Band 3 contains words which occur between 0.01 and 0.1 times per million words in typical modern English usage. These words are not commonly found in general text types like novels and newspapers, but at the same time they are not overly opaque or obscure. Nouns include ebullition and merengue, and examples of adjectives are amortizable, prelapsarian, contumacious, agglutinative, quantized, argentiferous. In addition, adjectives include a marked number of very colloquial words, e.g. cutesy, dirt-cheap, teensy, badass, crackers. Verbs and adverbs diverge to opposite ends of the spectrum of use encompassed by this band. Verbs tend to be either colloquial or technical, e.g. emote, mosey, josh, recapitalize.

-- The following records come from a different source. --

/-- ABORT_CHECK ends the running check as aborted and zero-fills the pages of its test (R155, R152, R154). -/
def Obligations.AbortCheckEndsTheRunningCheck : Prop :=
  ∀ (p : PortId) (s : State), s.takes p →
    let run : Outcome := exec (.abortCheck p) s
    let tested : Nat → Prop := fun a =>
      (∃ g, s.check.current = .page g ∧ inPage g a = true) ∨
        ∃ g h, s.check.current = .pair g h ∧ (inPage g a = true ∨ inPage h a = true)
    let failedAndMapped : PortId → Prop := fun q =>
      ∃ g l, s.check.results[g] ∈ [some PageResult.failPattern, some PageResult.failDecode] ∧
        (s.entry q l).page = g ∧ (s.entry q l).access ≠ .absent
    (1 < s.level p → run = .next (s.answer p 0x61 .denied [])) ∧
    (s.level p ≤ 1 → s.check.state ≠ .running → run = .next (s.answer p 0x61 .state [])) ∧
    (s.level p ≤ 1 → s.check.state = .running →
      ∃ r : State, run = .next (r.servicePass.answer p 0x61 .ok []) ∧
        r = { s with words := r.words, check := r.check, heldMarks := r.heldMarks, events := r.events } ∧
        (∀ a, (tested a → r.words.read a = 0) ∧ (¬tested a → r.words.read a = s.words.read a)) ∧
        r.check = { s.check with state := .ended, aborted := true, omitted := r.check.omitted } ∧
        (r.check.omitted.reference = true ↔ s.check.current = .none ∧ s.check.steps.reference = true) ∧
        (r.check.omitted.pattern = true ↔
          (s.check.current = .none ∨ s.check.current = .reference) ∧ s.check.steps.pattern = true) ∧
        (r.check.omitted.decode = true ↔ (∀ g h, s.check.current ≠ .pair g h) ∧ s.check.steps.decode = true) ∧
        (∀ g, r.heldMark g = (s.heldMark g && !s.check.selected.getLsbD g.val)) ∧
        ∀ q,
          let checked : PortEvents := if s.check.starter = some q then (s.eventsAt q).raise flagCheck else s.eventsAt q
          (failedAndMapped q → r.eventsAt q = checked.raise flagPage) ∧
            (¬failedAndMapped q → r.eventsAt q = checked))

/-- READ_EVENTS returns flags, mask and count; SET_ATTENTION replaces the mask and the output agrees (R182, R183). -/
def Obligations.ReadEventsAndSetAttention : Prop :=
  (∀ (p : PortId) (s : State), s.takes p →
      let entries : Nat := ((List.finRange 32).filter fun c => ((s.eventsAt p).completions[c]).isSome).length
      entries ≤ 32 ∧
        exec (.readEvents p) s = .next (s.answer p 0x70 .ok
          [BitVec.ofNat 8 (s.eventsAt p).flags.toNat, BitVec.ofNat 8 (s.eventsAt p).mask.toNat, BitVec.ofNat 8 entries])) ∧
    (∀ (p : PortId) (mask : Byte) (s : State), s.takes p →
      (63 < mask.toNat → exec (.setAttention p mask) s = .next (s.answer p 0x72 .param [])) ∧
      ∀ m : FlagSet, mask.toNat = m.toNat →
        exec (.setAttention p mask) s = .next (((s.modEvents p fun _ =>
          { s.eventsAt p with mask := m, attention := (s.eventsAt p).flags &&& m != 0 }) : State).answer p 0x72 .ok
            [BitVec.ofNat 8 (s.eventsAt p).flags.toNat]))

/-- CLEAR_EVENTS clears the named flags; READ_COMPLETIONS returns and empties the completion set (R184, R185, R181). -/
def Obligations.ClearEventsAndReadCompletionsClearFlags : Prop :=
  ∀ (p : PortId) (s : State), s.takes p →
    (∀ flags : Byte,
      (63 < flags.toNat → exec (.clearEvents p flags) s = .next (s.answer p 0x71 .param [])) ∧
      ∀ f : FlagSet, flags.toNat = f.toNat →
        exec (.clearEvents p flags) s = .next (((s.modEvents p fun _ =>
          { s.eventsAt p with
            flags := (s.eventsAt p).flags &&& ~~~f
            attention := (s.eventsAt p).flags &&& ~~~f &&& (s.eventsAt p).mask != 0 }) : State).answer p 0x71 .ok
            [BitVec.ofNat 8 ((s.eventsAt p).flags &&& ~~~f).toNat])) ∧
    ∃ entries : List (ContextId × Ending),
      (∀ c o, (c, o) ∈ entries ↔ (s.eventsAt p).completions[c] = some o) ∧
      entries.Pairwise (fun x y => x.1 < y.1) ∧
      exec (.readCompletions p) s = .next (((s.modEvents p fun _ =>
        { flags := (s.eventsAt p).flags &&& 0x3E, mask := (s.eventsAt p).mask, completions := Vector.replicate 32 none
          attention := (s.eventsAt p).flags &&& 0x3E &&& (s.eventsAt p).mask != 0 }) : State).answer p 0x73 .ok
          (BitVec.ofNat 8 entries.length ::
            entries.flatMap fun e => [BitVec.ofNat 8 e.1.val, if e.2 = .done then 0x00 else 0x01]))

/-- SELECT opens a select period, DESELECT ends it, and the receive timer's expiry discards the frame (R163, R164, R165,
R168). The idle select and deselect, their effect in every phase and the stored period are the model's (log entries
2, 3, 13). -/
def Obligations.SelectDeselectAndReceiveTimer : Prop :=
  (∀ (p : PortId) (s : State),
      ((s.port p).selected = false → exec (.select p) s =
        .next (s.modPort p fun _ =>
          { s.port p with
            selected := true, period := .open, outgoing := (s.port p).response.map fun r => ⟨r, 0, true⟩ })) ∧
      ((s.port p).selected = true → exec (.deselect p) s =
        .next (s.modPort p fun _ =>
          { s.port p with
            selected := false, period := .open, receive := .waitLength, receiveTimer := none, outgoing := none })) ∧
      ((s.port p).selected = true → exec (.select p) s = .next s) ∧
      ((s.port p).selected = false → exec (.deselect p) s = .next s)) ∧
    (∀ (p : PortId) (s : State) (L : Nat) (bytes : List Byte) (ms : Nat), s.phase = .operating →
      (s.port p).receive = .receiving L bytes → (s.port p).receiveTimer = some ms →
      exec (.receiveTimerExpiry p) s = .next (s.modPort p fun _ =>
        { s.port p with receive := .discarding, receiveTimer := none }))

/-- Each byte exchange shifts out the next byte of the outgoing response, and the last consumes it (R163, R168, R177). -/
def Obligations.ByteExchangeShiftsOutTheResponse : Prop :=
  ∀ (p : PortId) (b : Byte) (s : State), (s.port p).selected = true →
    (s.phase ≠ .operating → exec (.byteExchange p b) s =
      .next { s with ports := update s.ports p { s.port p with dataOut := 0x00 } }) ∧
    (s.phase = .operating →
      ((s.port p).receive = .waitLength ∧ ((s.port p).period = .closed ∨ b = 0x00)) ∨ (s.port p).receive = .discarding →
      ((s.port p).outgoing = none → exec (.byteExchange p b) s =
        .next { s with ports := update s.ports p { s.port p with dataOut := 0x00 } }) ∧
      ∀ o, (s.port p).outgoing = some o → exec (.byteExchange p b) s =
        .next (s.modPort p fun _ =>
          { s.port p with
            dataOut := o.response.frame.getD o.sent 0x00
            response := if o.sent + 1 = o.response.frame.length ∧ o.stillPending = true then none
              else (s.port p).response
            outgoing := some ⟨o.response, o.sent + 1,
              if o.sent + 1 = o.response.frame.length then false else o.stillPending⟩ }))

/-- A length byte begins a frame, a bad one is answered LENGTH, and each further byte is added (R163, R164, R165, R168). -/
def Obligations.ByteExchangeAssemblesAFrame : Prop :=
  ∀ (p : PortId) (b : Byte) (s : State), (s.port p).selected = true → s.phase = .operating →
    let quiet : Port :=
      match (s.port p).outgoing with
      | none => { s.port p with dataOut := 0x00 }
      | some o =>
        { s.port p with
          dataOut := o.response.frame.getD o.sent 0x00
          response := if o.sent + 1 = o.response.frame.length ∧ o.stillPending = true then none else (s.port p).response
          outgoing := some ⟨o.response, o.sent + 1,
            if o.sent + 1 = o.response.frame.length then false else o.stillPending⟩ }
    ((s.port p).receive = .waitLength → (s.port p).period = .open →
      (3 ≤ b.toNat → exec (.byteExchange p b) s =
        .next (s.modPort p fun _ =>
          { quiet with
            receive := .receiving b.toNat [b]
            receiveTimer := if (s.port p).timeout = 0 then none else some (s.port p).timeout.toNat })) ∧
      (b = 0x01 ∨ b = 0x02 → exec (.byteExchange p b) s =
        .next (s.modPort p fun _ =>
          { quiet with
            receive := .discarding, response := some ⟨0x00, .length, []⟩
            outgoing := quiet.outgoing.map fun o => ⟨o.response, o.sent, false⟩ }))) ∧
    ∀ L bytes, (s.port p).receive = .receiving L bytes → bytes.length + 1 ≠ L → exec (.byteExchange p b) s =
      .next { s with ports := update s.ports p { quiet with receive := .receiving L (bytes ++ [b]) } }

/-- The byte that completes a frame has it taken, answered with a failed test, or kept or discarded during a data run
(R164, R166, R14, R167, R168). -/
def Obligations.LastByteCompletesTheFrame : Prop :=
  ∀ (p : PortId) (b : Byte) (s : State) (L : Nat) (bytes : List Byte), (s.port p).selected = true →
    s.phase = .operating → (s.port p).receive = .receiving L bytes → bytes.length + 1 = L →
    let quiet : Port :=
      match (s.port p).outgoing with
      | none => { s.port p with dataOut := 0x00 }
      | some o =>
        { s.port p with
          dataOut := o.response.frame.getD o.sent 0x00
          response := if o.sent + 1 = o.response.frame.length ∧ o.stillPending = true then none else (s.port p).response
          outgoing := some ⟨o.response, o.sent + 1,
            if o.sent + 1 = o.response.frame.length then false else o.stillPending⟩ }
    let frame : List Byte := bytes ++ [b]
    let settled : State := (s.modPort p fun _ =>
      { quiet with receive := .waitLength, receiveTimer := none, period := .closed })
    ((s.port p).run ≠ none →
      ((s.port p).kept = none → exec (.byteExchange p b) s =
        .next (settled.modPort p fun pt => { pt with kept := some frame })) ∧
      ((s.port p).kept ≠ none → exec (.byteExchange p b) s = .next settled)) ∧
    ((s.port p).run = none →
      (crc8 frame ≠ 0 → exec (.byteExchange p b) s = .next (settled.answer p (frame.getD 1 0) .checksum [])) ∧
      (crc8 frame = 0 →
        (∀ st, readCommand p (frame.getD 1 0) (frame.drop 2).dropLast = .error st →
          exec (.byteExchange p b) s = .next (settled.answer p (frame.getD 1 0) st [])) ∧
        ∀ i, readCommand p (frame.getD 1 0) (frame.drop 2).dropLast = .ok i →
          exec (.byteExchange p b) s = exec i settled) ∧
      ∀ i : Instr, i.wellFormed = true → i.commandPort = some p → frame = encodeFrame i →
        exec (.byteExchange p b) s = exec i settled)

/-- An element step below the last writes its results through the owner's map and advances n (R66, R90, R92, R93, R94,
R102). -/
def Obligations.ElementStepWritesAndAdvances : Prop :=
  (∀ (s : State) (c : ContextId) (k : Context) (rest : List ContextId), s.phase = .operating → StoreCanonical s →
      s.chain = c :: rest → s.ctx c = some k → s.offline = false →
      (∀ g ∈ s.span k.owner k.block, s.carriesFault g = false) →
      let n : Nat := k.continuation.next
      let result : StepResult := k.block.operation.results k.block.count n k.continuation.part
        fun a => s.words.read (s.physical k.owner a)
      (∀ x ∈ result.sats, satIn k.block.mask x = false) → n + 1 < k.block.count →
      ∃ m : Memory,
        exec (.elementStep none) s = .next { s with
          words := m
          contexts := update s.contexts c (some
            { k with
              continuation := ⟨n + 1, result.part⟩
              seen := ⟨k.seen.high || result.sats.contains .high, k.seen.low || result.sats.contains .low⟩ }) } ∧
        (∀ a, (∀ w ∈ result.writes, s.physical k.owner w.1 ≠ a) → m.read a = s.words.read a) ∧
        ∀ before w after, result.writes = before ++ w :: after →
          (∀ v ∈ after, s.physical k.owner v.1 ≠ s.physical k.owner w.1) → m.read (s.physical k.owner w.1) = w.2) ∧
    (∀ (s : State) (i : Option Nat), s.chain = [] → exec (.elementStep i) s = .next s)

/-- The step for index N-1 makes the context DONE, runs the successor, posts the notices and gives a service pass (R93,
R96, R75, R71, R179, R180). -/
def Obligations.LastElementStepCompletesTheContext : Prop :=
  ∀ (s : State) (c : ContextId) (k : Context) (rest : List ContextId), s.phase = .operating →
    s.chain = c :: rest → s.ctx c = some k → s.offline = false →
    (∀ g ∈ s.span k.owner k.block, s.carriesFault g = false) →
    let n : Nat := k.continuation.next
    let result : StepResult := k.block.operation.results k.block.count n k.continuation.part
      fun a => s.words.read (s.physical k.owner a)
    (∀ x ∈ result.sats, satIn k.block.mask x = false) → n + 1 = k.block.count →
    ∃ r : State, exec (.elementStep none) s = .next r.servicePass ∧
      r = { (({ s with
          words := s.words.writeAll (result.writes.map fun w => (s.physical k.owner w.1, w.2))
          contexts := update s.contexts c (some
            { k with
              state := .done, nested := false, continuation := ⟨k.block.count, result.part⟩, cause := none
              seen := ⟨k.seen.high || result.sats.contains .high, k.seen.low || result.sats.contains .low⟩ }) } :
        State).withdraw fun d => d = c) with events := r.events } ∧
      ∀ q, r.eventsAt q =
        if q = k.owner ∨ k.startedBy = some (.port q) ∨
            ∃ l, k.startedBy = some (.line l) ∧ (s.line l).config.report = q then
          { s.eventsAt q with
            completions := update (s.eventsAt q).completions c (some .done)
            flags := (s.eventsAt q).flags ||| 0x01
            attention := ((s.eventsAt q).flags ||| 0x01) &&& (s.eventsAt q).mask != 0 }
        else s.eventsAt q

About 20% of all non-obsolete OED entries are in Band 3.

Band 2

Band 2 contains words which occur fewer than 0.01 times per million words in typical modern English usage. These are almost exclusively terms which are not part of normal discourse and would be unknown to most people. Many are technical terms from specialized discourses. Examples taken from the most frequently attested part of the band include decanate, ennead, and scintillometer (nouns), geogenic, abactinal (adjectives), absterge and satinize (verbs). In the lower frequencies of the band, words are uniformly strange or exotic, e.g. smother-kiln, haver-cake, and sprunt (nouns), hidlings, unwhigged, supersubtilized, and gummose (adjectives), pantle, cloit, and stoothe (verbs), lawnly, acoast, and acicularly (adverbs), whethersoever (conjunction).

About 45% of all non-obsolete OED entries are in Band 2.

Band 1

Band 1 contains extremely rare words unlikely ever to appear in modern text. These may be obscure technical terms or terms restricted to occasional historical use, e.g. abaptiston, abaxile, grithbreach, gurhofite, zarnich, zeagonite.

About 18% of all non-obsolete OED entries are in Band 1.